What the task requires:
Repeat each entry word for word.

Information:
/-- A property that every single update keeps is kept by any number of them. -/
theorem Updates.keeps {I : State → Prop} (hI : ∀ s t, Update s t → I s → I t) {s t : State} (h : Updates s t) (hs : I s) :
    I t := by
  induction h with
  | refl => exact hs
  | tail _ hlast ih => exact hI _ _ hlast ih

theorem Updates.andThen {s : State} {r : Ended} {f : State → Ended} (hr : Updates s r.1) (hf : ∀ u, Updates u (f u).1) :
    Updates s (r.andThen f).1 := by
  by_cases h : r.2 = .ok
  · rw [Ended.andThen_ok h]
    exact hr.trans (hf r.1)
  · rw [Ended.andThen_raised h]
    exact hr

/-! ### The shared bus sequences as updates -/

theorem memWrite_updates (s : State) (a : DevAddr) (r : RegOffset) (bs : List Byte) : Updates s (memWrite s a r bs).2 :=
  .single (.transact s _)

theorem memRead_updates (s : State) (a : DevAddr) (r : RegOffset) (n : Nat) : Updates s (memRead s a r n).2 :=
  .single (.transact s _)

theorem writeEach_updates (a : DevAddr) (l : List RegWrite) (s : State) : Updates s (writeEach a l s).2 := by
  induction l generalizing s with
  | nil => exact .refl
  | cons w l ih =>
    obtain ⟨r, v⟩ := w
    have hw := memWrite_updates s a r [v]
    simp only [writeEach]
    split
    · exact hw.trans (ih _)
    · exact hw

theorem pollReady_updates (k : Nat) (s : State) : Updates s (pollReady k s).2 := by
  induction k generalizing s with
  | zero => exact .refl
  | succ k ih =>
    have hpoll : Updates s (memRead s s.params.snsAddr s.params.statusReg 1).2.countPoll :=
      (memRead_updates s _ _ _).tail (.setPolls _ _)
    simp only [pollReady]
    split
    · split
      · exact hpoll
      · exact hpoll.trans (ih _)
    · exact hpoll
    · exact hpoll

/-! ### The stages of the compensation pipeline as updates -/

theorem stageT_updates (s : State) : Updates s (stageT s).1 := by
  unfold stageT
  split
  · split
    · exact .refl
    · next h => exact .single (.storeT s _ _ h)
  · exact .refl

theorem stageP_updates (s : State) : Updates s (stageP s).1 := by
  unfold stageP
  split
  · next hf =>
    split
    · exact .refl
    · next h => exact .single (.storeP s _ hf h)
  · exact .refl

theorem stageH_updates (s : State) : Updates s (stageH s).1 := by
  unfold stageH
  split
  · next hf =>
    split
    · exact .refl
    · next h => exact .single (.storeH s _ hf h)
  · exact .refl

theorem stageG_updates (s : State) : Updates s (stageG s).1 := by
  unfold stageG
  split
  · split
    · exact .refl
    · next h => exact .single (.storeG s _ h)
  · exact .refl

theorem stageAq_updates (s : State) : Updates s (stageAq s).1 := by
  unfold stageAq
  split
  · next h => exact .single (.storeAq s h)
  · exact .refl

/-! ### The pseudocode of the sequencers as updates -/

theorem rtcBusFailure_updates (s : State) : Updates s (rtcBusFailure s).1 := .single (.rtc s _ _ (.inr rfl))

theorem rtcAccept_updates (bs : List Byte) (s : State) : Updates s (rtcAccept bs s).1 := by
  have hstore : Updates s ((s.storeBuf 0 bs).setTime (RtcTime.ofBcd (maskTime s.params.rtcDataMask bs))) :=
    .tail (.single (.storeBuf s 0 bs)) (.setTime _ _)
  refine hstore.tail (.rtc _ _ _ ?_)
  split
  · exact rfl
  · exact .inl rfl

theorem rtcConfirm_updates (b c : List Byte) (s : State) : Updates s (rtcConfirm b c s).1 := by
  have hstore : Updates s (s.storeBuf 8 c) := .single (.storeBuf s 8 c)
  unfold rtcConfirm
  simp only
  split
  · exact hstore.tail (.rtc _ _ _ rfl)
  · exact hstore.tail (.rtc _ _ _ (.inr rfl))

theorem rtcReread_updates (b : List Byte) (s : State) : Updates s (rtcReread b s).1 := by
  have hread := memRead_updates s s.params.rtcAddr s.params.rtcTimeBase 7
  unfold rtcReread
  simp only
  split
  · exact hread.trans (rtcConfirm_updates b _ _)
  · exact hread.trans (rtcBusFailure_updates _)
  · exact hread.trans (rtcBusFailure_updates _)

theorem rtcWrite_updates (s : State) : Updates s (rtcWrite s).1 := by
  have hstage : Updates s (rtcStage s) := .tail (.single (.setTime s _)) (.storeBuf _ 0 _)
  have hwrite := hstage.trans (memWrite_updates _ s.params.rtcAddr s.params.rtcTimeBase (rtcSetBytes s))
  unfold rtcWrite
  simp only
  split
  · exact hwrite.trans (rtcReread_updates _ _)
  · exact hwrite.trans (rtcBusFailure_updates _)

theorem snsBusFailure_updates (s : State) : Updates s (snsBusFailure s).1 := .single (.sns s _ _ (.inl rfl))

theorem snsReadSample_updates (s : State) : Updates s (snsReadSample s).1 := by
  have hread := memRead_updates s s.params.snsAddr s.params.rawBase s.params.rawLen
  unfold snsReadSample
  simp only
  split
  · exact (hread.tail (.storeBuf _ 0 _)).tail (.acceptRaw _ _)
  · exact (hread.tail (.dropRaw _)).trans (snsBusFailure_updates _)
  · exact (hread.tail (.dropRaw _)).trans (snsBusFailure_updates _)

theorem snsPollThenRead_updates (s : State) : Updates s (snsPollThenRead s).1 := by
  have hpoll := pollReady_updates s.cfg.maxRetry.toNat s
  unfold snsPollThenRead
  simp only
  split
  · exact hpoll.trans (snsReadSample_updates _)
  · exact (hpoll.tail (.dropRaw _)).tail (.sns _ _ _ (.inl rfl))
  · exact (hpoll.tail (.dropRaw _)).trans (snsBusFailure_updates _)

/-! ### Every step is a sequence of single updates -/

/-- The command or access made in `s` is answered with a next state that single updates lead to. -/
def AnswersByUpdates (s : State) (o : Host.Outcome State Fault Refusal) : Prop := ∃ t, o = .next t ∧ Updates s t

theorem answersByUpdates_finish {s : State} {r : Ended} (h : Updates s r.1) : AnswersByUpdates s (finish r) :=
  ⟨_, rfl, h.tail (.complete _ _)⟩

theorem answersByUpdates_raise (s : State) (e : ErrCode) : AnswersByUpdates s (finish (raise s e)) :=
  answersByUpdates_finish (r := raise s e) .refl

Result for this exercise:
/-- A property that every single update keeps is kept by any number of them. -/
theorem Updates.keeps {I : State → Prop} (hI : ∀ s t, Update s t → I s → I t) {s t : State} (h : Updates s t) (hs : I s) :
    I t := by
  induction h with
  | refl => exact hs
  | tail _ hlast ih => exact hI _ _ hlast ih

theorem Updates.andThen {s : State} {r : Ended} {f : State → Ended} (hr : Updates s r.1) (hf : ∀ u, Updates u (f u).1) :
    Updates s (r.andThen f).1 := by
  by_cases h : r.2 = .ok
  · rw [Ended.andThen_ok h]
    exact hr.trans (hf r.1)
  · rw [Ended.andThen_raised h]
    exact hr

/-! ### The shared bus sequences as updates -/

theorem memWrite_updates (s : State) (a : DevAddr) (r : RegOffset) (bs : List Byte) : Updates s (memWrite s a r bs).2 :=
  .single (.transact s _)

theorem memRead_updates (s : State) (a : DevAddr) (r : RegOffset) (n : Nat) : Updates s (memRead s a r n).2 :=
  .single (.transact s _)

theorem writeEach_updates (a : DevAddr) (l : List RegWrite) (s : State) : Updates s (writeEach a l s).2 := by
  induction l generalizing s with
  | nil => exact .refl
  | cons w l ih =>
    obtain ⟨r, v⟩ := w
    have hw := memWrite_updates s a r [v]
    simp only [writeEach]
    split
    · exact hw.trans (ih _)
    · exact hw

theorem pollReady_updates (k : Nat) (s : State) : Updates s (pollReady k s).2 := by
  induction k generalizing s with
  | zero => exact .refl
  | succ k ih =>
    have hpoll : Updates s (memRead s s.params.snsAddr s.params.statusReg 1).2.countPoll :=
      (memRead_updates s _ _ _).tail (.setPolls _ _)
    simp only [pollReady]
    split
    · split
      · exact hpoll
      · exact hpoll.trans (ih _)
    · exact hpoll
    · exact hpoll

/-! ### The stages of the compensation pipeline as updates -/

theorem stageT_updates (s : State) : Updates s (stageT s).1 := by
  unfold stageT
  split
  · split
    · exact .refl
    · next h => exact .single (.storeT s _ _ h)
  · exact .refl

theorem stageP_updates (s : State) : Updates s (stageP s).1 := by
  unfold stageP
  split
  · next hf =>
    split
    · exact .refl
    · next h => exact .single (.storeP s _ hf h)
  · exact .refl

theorem stageH_updates (s : State) : Updates s (stageH s).1 := by
  unfold stageH
  split
  · next hf =>
    split
    · exact .refl
    · next h => exact .single (.storeH s _ hf h)
  · exact .refl

theorem stageG_updates (s : State) : Updates s (stageG s).1 := by
  unfold stageG
  split
  · split
    · exact .refl
    · next h => exact .single (.storeG s _ h)
  · exact .refl

theorem stageAq_updates (s : State) : Updates s (stageAq s).1 := by
  unfold stageAq
  split
  · next h => exact .single (.storeAq s h)
  · exact .refl

/-! ### The pseudocode of the sequencers as updates -/

theorem rtcBusFailure_updates (s : State) : Updates s (rtcBusFailure s).1 := .single (.rtc s _ _ (.inr rfl))

theorem rtcAccept_updates (bs : List Byte) (s : State) : Updates s (rtcAccept bs s).1 := by
  have hstore : Updates s ((s.storeBuf 0 bs).setTime (RtcTime.ofBcd (maskTime s.params.rtcDataMask bs))) :=
    .tail (.single (.storeBuf s 0 bs)) (.setTime _ _)
  refine hstore.tail (.rtc _ _ _ ?_)
  split
  · exact rfl
  · exact .inl rfl

theorem rtcConfirm_updates (b c : List Byte) (s : State) : Updates s (rtcConfirm b c s).1 := by
  have hstore : Updates s (s.storeBuf 8 c) := .single (.storeBuf s 8 c)
  unfold rtcConfirm
  simp only
  split
  · exact hstore.tail (.rtc _ _ _ rfl)
  · exact hstore.tail (.rtc _ _ _ (.inr rfl))

theorem rtcReread_updates (b : List Byte) (s : State) : Updates s (rtcReread b s).1 := by
  have hread := memRead_updates s s.params.rtcAddr s.params.rtcTimeBase 7
  unfold rtcReread
  simp only
  split
  · exact hread.trans (rtcConfirm_updates b _ _)
  · exact hread.trans (rtcBusFailure_updates _)
  · exact hread.trans (rtcBusFailure_updates _)

theorem rtcWrite_updates (s : State) : Updates s (rtcWrite s).1 := by
  have hstage : Updates s (rtcStage s) := .tail (.single (.setTime s _)) (.storeBuf _ 0 _)
  have hwrite := hstage.trans (memWrite_updates _ s.params.rtcAddr s.params.rtcTimeBase (rtcSetBytes s))
  unfold rtcWrite
  simp only
  split
  · exact hwrite.trans (rtcReread_updates _ _)
  · exact hwrite.trans (rtcBusFailure_updates _)

theorem snsBusFailure_updates (s : State) : Updates s (snsBusFailure s).1 := .single (.sns s _ _ (.inl rfl))

theorem snsReadSample_updates (s : State) : Updates s (snsReadSample s).1 := by
  have hread := memRead_updates s s.params.snsAddr s.params.rawBase s.params.rawLen
  unfold snsReadSample
  simp only
  split
  · exact (hread.tail (.storeBuf _ 0 _)).tail (.acceptRaw _ _)
  · exact (hread.tail (.dropRaw _)).trans (snsBusFailure_updates _)
  · exact (hread.tail (.dropRaw _)).trans (snsBusFailure_updates _)

theorem snsPollThenRead_updates (s : State) : Updates s (snsPollThenRead s).1 := by
  have hpoll := pollReady_updates s.cfg.maxRetry.toNat s
  unfold snsPollThenRead
  simp only
  split
  · exact hpoll.trans (snsReadSample_updates _)
  · exact (hpoll.tail (.dropRaw _)).tail (.sns _ _ _ (.inl rfl))
  · exact (hpoll.tail (.dropRaw _)).trans (snsBusFailure_updates _)

/-! ### Every step is a sequence of single updates -/

/-- The command or access made in `s` is answered with a next state that single updates lead to. -/
def AnswersByUpdates (s : State) (o : Host.Outcome State Fault Refusal) : Prop := ∃ t, o = .next t ∧ Updates s t

theorem answersByUpdates_finish {s : State} {r : Ended} (h : Updates s r.1) : AnswersByUpdates s (finish r) :=
  ⟨_, rfl, h.tail (.complete _ _)⟩

theorem answersByUpdates_raise (s : State) (e : ErrCode) : AnswersByUpdates s (finish (raise s e)) :=
  answersByUpdates_finish (r := raise s e) .refl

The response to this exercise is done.